* _AIM OF THE EXERCISE_
Lines outside the range are not wanted. Give again exactly the lines between the line holding "def pickTimed (s" and the line holding "def mislead (n", inclusive, from the listing below.

* _DATASET CONTENT_
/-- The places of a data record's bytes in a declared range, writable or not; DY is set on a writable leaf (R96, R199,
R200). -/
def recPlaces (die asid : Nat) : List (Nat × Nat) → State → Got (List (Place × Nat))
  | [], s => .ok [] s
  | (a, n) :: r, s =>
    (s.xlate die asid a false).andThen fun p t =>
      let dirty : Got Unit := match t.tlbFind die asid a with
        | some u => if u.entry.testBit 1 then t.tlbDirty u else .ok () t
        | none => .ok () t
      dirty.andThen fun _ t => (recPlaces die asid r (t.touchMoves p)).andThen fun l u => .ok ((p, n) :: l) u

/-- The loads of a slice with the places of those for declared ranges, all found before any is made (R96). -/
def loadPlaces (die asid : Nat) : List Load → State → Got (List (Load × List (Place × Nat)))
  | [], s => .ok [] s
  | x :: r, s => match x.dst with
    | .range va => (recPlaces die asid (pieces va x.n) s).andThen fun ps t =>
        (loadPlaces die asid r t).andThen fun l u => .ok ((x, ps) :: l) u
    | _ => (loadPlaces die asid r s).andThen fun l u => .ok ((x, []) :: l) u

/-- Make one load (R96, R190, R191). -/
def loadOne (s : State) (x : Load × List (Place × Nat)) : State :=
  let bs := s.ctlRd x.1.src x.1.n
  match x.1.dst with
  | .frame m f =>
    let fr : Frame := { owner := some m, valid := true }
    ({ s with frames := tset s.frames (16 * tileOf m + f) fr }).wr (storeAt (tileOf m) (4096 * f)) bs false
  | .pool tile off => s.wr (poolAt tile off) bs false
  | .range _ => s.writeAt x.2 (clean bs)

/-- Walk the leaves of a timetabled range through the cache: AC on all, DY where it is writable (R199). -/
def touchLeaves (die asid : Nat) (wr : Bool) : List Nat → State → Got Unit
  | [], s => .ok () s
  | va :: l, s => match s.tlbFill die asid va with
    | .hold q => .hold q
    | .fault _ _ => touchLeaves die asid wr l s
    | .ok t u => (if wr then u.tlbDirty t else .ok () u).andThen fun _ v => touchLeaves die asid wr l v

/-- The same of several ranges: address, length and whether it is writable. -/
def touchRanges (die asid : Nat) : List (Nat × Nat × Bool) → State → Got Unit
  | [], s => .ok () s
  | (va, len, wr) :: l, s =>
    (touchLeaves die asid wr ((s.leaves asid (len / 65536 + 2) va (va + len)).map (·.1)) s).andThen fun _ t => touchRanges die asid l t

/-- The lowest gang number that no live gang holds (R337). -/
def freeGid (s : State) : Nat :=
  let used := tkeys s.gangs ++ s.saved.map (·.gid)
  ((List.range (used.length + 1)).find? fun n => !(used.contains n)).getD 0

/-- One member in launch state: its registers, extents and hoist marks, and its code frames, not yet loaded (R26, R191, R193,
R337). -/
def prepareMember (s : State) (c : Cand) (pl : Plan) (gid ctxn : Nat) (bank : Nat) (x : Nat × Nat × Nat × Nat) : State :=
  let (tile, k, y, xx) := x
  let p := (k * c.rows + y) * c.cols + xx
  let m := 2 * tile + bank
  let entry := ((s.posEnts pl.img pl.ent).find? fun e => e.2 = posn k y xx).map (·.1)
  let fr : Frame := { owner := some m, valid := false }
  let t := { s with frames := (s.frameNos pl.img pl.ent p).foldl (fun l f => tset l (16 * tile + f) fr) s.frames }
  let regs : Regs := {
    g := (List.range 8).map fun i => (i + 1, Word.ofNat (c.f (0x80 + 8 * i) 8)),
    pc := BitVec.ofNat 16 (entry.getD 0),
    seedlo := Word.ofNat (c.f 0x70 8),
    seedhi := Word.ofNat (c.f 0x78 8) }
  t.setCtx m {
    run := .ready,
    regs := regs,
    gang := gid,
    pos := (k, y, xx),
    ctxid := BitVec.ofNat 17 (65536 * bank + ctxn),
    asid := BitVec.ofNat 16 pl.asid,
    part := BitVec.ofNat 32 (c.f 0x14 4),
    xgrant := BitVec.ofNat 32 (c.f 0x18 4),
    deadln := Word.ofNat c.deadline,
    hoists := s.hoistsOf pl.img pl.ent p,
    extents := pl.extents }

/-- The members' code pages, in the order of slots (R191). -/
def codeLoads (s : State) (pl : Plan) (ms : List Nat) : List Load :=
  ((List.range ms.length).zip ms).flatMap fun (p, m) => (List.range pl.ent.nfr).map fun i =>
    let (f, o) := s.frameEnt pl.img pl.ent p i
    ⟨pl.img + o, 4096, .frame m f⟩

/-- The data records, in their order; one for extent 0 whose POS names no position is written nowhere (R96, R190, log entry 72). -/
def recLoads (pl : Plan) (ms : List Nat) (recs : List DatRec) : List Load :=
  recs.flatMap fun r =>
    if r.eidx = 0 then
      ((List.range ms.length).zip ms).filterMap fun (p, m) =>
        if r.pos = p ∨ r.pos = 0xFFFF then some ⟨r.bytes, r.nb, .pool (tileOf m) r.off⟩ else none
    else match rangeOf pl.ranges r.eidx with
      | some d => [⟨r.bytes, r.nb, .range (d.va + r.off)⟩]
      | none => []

---

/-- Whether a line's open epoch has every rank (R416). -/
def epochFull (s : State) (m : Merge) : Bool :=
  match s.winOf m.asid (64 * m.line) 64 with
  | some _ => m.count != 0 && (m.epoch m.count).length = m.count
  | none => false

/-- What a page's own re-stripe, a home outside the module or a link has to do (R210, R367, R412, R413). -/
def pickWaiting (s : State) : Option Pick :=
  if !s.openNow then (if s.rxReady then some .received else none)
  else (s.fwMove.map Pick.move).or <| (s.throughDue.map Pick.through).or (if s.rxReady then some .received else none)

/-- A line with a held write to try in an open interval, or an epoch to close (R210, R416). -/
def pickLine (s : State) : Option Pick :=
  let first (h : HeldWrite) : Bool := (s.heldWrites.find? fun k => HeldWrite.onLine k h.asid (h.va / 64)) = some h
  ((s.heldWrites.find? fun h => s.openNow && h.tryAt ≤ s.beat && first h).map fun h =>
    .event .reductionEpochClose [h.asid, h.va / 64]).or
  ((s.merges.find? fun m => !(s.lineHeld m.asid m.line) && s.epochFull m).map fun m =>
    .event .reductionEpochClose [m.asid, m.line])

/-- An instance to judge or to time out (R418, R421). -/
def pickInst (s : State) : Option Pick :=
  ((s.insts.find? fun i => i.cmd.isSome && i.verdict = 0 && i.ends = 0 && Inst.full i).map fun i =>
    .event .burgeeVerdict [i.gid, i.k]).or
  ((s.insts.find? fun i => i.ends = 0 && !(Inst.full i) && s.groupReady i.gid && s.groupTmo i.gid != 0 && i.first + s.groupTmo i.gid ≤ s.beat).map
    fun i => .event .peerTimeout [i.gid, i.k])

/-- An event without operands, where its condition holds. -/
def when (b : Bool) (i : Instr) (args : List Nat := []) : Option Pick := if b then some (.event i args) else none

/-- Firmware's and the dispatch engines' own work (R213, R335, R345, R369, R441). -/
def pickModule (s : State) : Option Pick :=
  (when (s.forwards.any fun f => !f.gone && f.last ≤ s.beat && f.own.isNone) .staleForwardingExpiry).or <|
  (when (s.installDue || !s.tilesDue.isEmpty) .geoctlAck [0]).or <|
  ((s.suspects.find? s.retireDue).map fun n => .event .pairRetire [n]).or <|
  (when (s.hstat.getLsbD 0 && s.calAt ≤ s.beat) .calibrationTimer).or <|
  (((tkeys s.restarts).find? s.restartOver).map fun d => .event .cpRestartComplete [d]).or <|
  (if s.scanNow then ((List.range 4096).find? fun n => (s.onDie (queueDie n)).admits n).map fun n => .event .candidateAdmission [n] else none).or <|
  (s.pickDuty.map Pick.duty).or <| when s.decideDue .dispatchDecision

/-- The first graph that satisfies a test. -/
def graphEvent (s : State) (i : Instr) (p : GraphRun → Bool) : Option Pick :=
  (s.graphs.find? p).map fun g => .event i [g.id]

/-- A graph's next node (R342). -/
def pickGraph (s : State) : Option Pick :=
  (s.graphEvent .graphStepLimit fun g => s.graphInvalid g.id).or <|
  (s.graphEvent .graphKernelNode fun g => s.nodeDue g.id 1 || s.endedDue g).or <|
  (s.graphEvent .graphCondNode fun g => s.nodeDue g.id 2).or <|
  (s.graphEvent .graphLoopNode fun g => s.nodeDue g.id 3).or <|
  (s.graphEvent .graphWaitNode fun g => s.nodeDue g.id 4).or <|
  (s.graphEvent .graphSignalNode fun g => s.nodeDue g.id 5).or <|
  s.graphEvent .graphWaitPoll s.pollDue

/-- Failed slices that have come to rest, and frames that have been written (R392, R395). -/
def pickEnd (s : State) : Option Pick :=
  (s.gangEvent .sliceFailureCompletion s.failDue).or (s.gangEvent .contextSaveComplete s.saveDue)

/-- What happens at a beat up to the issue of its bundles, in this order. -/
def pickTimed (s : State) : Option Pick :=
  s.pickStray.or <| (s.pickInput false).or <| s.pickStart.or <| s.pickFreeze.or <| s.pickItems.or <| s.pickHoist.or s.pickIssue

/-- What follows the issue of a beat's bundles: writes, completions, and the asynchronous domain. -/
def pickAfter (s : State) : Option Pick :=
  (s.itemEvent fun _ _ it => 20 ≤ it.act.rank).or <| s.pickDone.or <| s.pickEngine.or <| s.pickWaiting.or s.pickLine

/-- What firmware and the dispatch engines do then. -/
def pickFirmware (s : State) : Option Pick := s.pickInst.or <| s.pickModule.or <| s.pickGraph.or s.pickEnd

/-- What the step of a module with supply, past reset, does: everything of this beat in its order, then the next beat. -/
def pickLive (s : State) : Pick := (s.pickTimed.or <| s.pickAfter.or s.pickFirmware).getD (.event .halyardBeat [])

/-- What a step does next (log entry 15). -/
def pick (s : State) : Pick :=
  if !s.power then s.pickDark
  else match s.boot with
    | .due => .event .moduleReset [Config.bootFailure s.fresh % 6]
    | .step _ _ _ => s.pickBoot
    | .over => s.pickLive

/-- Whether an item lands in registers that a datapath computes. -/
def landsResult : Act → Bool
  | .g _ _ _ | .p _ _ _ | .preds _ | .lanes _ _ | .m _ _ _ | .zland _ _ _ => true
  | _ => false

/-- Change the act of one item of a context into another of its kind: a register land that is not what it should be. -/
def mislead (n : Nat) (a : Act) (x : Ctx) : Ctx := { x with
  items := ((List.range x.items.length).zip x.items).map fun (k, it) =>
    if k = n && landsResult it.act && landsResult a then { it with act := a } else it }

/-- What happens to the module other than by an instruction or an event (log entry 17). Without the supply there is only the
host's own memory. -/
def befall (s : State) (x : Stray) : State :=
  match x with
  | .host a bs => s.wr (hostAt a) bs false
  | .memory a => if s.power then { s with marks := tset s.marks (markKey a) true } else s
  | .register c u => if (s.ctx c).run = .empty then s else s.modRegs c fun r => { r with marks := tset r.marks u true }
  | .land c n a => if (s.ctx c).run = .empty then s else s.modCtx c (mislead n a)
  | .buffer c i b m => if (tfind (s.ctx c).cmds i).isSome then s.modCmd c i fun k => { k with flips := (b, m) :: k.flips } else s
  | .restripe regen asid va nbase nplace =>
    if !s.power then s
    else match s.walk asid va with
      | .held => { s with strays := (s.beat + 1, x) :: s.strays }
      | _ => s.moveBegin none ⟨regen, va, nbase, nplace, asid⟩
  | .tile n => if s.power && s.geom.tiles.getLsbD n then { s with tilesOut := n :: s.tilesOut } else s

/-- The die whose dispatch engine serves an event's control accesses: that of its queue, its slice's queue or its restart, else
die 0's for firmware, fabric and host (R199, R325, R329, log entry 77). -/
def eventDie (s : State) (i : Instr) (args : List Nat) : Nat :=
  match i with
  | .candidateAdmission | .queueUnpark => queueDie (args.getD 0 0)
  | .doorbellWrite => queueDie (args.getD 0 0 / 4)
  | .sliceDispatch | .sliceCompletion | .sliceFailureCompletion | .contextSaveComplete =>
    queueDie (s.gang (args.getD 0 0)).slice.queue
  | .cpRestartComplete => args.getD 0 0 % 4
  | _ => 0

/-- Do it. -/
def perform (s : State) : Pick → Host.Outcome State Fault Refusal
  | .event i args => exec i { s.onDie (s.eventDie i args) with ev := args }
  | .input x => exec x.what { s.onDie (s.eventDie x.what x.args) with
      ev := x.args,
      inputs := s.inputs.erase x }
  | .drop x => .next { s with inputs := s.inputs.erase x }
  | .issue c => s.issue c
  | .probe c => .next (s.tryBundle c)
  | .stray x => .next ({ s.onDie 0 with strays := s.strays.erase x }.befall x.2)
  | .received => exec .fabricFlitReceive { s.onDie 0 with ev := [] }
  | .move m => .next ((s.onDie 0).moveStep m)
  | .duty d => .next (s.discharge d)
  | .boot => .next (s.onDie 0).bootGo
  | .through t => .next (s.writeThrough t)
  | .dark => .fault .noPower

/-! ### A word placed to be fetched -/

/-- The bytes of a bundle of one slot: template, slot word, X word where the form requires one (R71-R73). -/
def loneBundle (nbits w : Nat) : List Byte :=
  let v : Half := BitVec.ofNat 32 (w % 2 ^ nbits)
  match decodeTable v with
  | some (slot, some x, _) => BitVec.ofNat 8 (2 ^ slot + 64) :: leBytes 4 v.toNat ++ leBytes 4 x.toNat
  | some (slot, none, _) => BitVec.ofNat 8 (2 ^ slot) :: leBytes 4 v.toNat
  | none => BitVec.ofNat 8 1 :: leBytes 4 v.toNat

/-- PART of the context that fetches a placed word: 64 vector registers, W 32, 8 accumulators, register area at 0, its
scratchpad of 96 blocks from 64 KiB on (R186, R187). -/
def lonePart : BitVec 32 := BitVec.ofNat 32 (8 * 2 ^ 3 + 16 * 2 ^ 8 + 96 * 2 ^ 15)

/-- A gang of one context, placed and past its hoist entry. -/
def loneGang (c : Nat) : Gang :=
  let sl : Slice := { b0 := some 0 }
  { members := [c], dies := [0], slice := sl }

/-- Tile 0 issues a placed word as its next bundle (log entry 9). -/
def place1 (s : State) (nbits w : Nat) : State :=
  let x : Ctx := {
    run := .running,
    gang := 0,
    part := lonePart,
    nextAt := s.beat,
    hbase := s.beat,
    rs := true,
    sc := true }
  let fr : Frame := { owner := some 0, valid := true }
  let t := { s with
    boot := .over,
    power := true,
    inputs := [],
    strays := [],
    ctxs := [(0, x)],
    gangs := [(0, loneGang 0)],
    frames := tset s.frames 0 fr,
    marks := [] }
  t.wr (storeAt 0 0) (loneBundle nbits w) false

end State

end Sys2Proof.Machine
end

* _SOLUTION TO THE PROBLEM_
def pickTimed (s : State) : Option Pick :=
  s.pickStray.or <| (s.pickInput false).or <| s.pickStart.or <| s.pickFreeze.or <| s.pickItems.or <| s.pickHoist.or s.pickIssue

/-- What follows the issue of a beat's bundles: writes, completions, and the asynchronous domain. -/
def pickAfter (s : State) : Option Pick :=
  (s.itemEvent fun _ _ it => 20 ≤ it.act.rank).or <| s.pickDone.or <| s.pickEngine.or <| s.pickWaiting.or s.pickLine

/-- What firmware and the dispatch engines do then. -/
def pickFirmware (s : State) : Option Pick := s.pickInst.or <| s.pickModule.or <| s.pickGraph.or s.pickEnd

/-- What the step of a module with supply, past reset, does: everything of this beat in its order, then the next beat. -/
def pickLive (s : State) : Pick := (s.pickTimed.or <| s.pickAfter.or s.pickFirmware).getD (.event .halyardBeat [])

/-- What a step does next (log entry 15). -/
def pick (s : State) : Pick :=
  if !s.power then s.pickDark
  else match s.boot with
    | .due => .event .moduleReset [Config.bootFailure s.fresh % 6]
    | .step _ _ _ => s.pickBoot
    | .over => s.pickLive

/-- Whether an item lands in registers that a datapath computes. -/
def landsResult : Act → Bool
  | .g _ _ _ | .p _ _ _ | .preds _ | .lanes _ _ | .m _ _ _ | .zland _ _ _ => true
  | _ => false

/-- Change the act of one item of a context into another of its kind: a register land that is not what it should be. -/
def mislead (n : Nat) (a : Act) (x : Ctx) : Ctx := { x with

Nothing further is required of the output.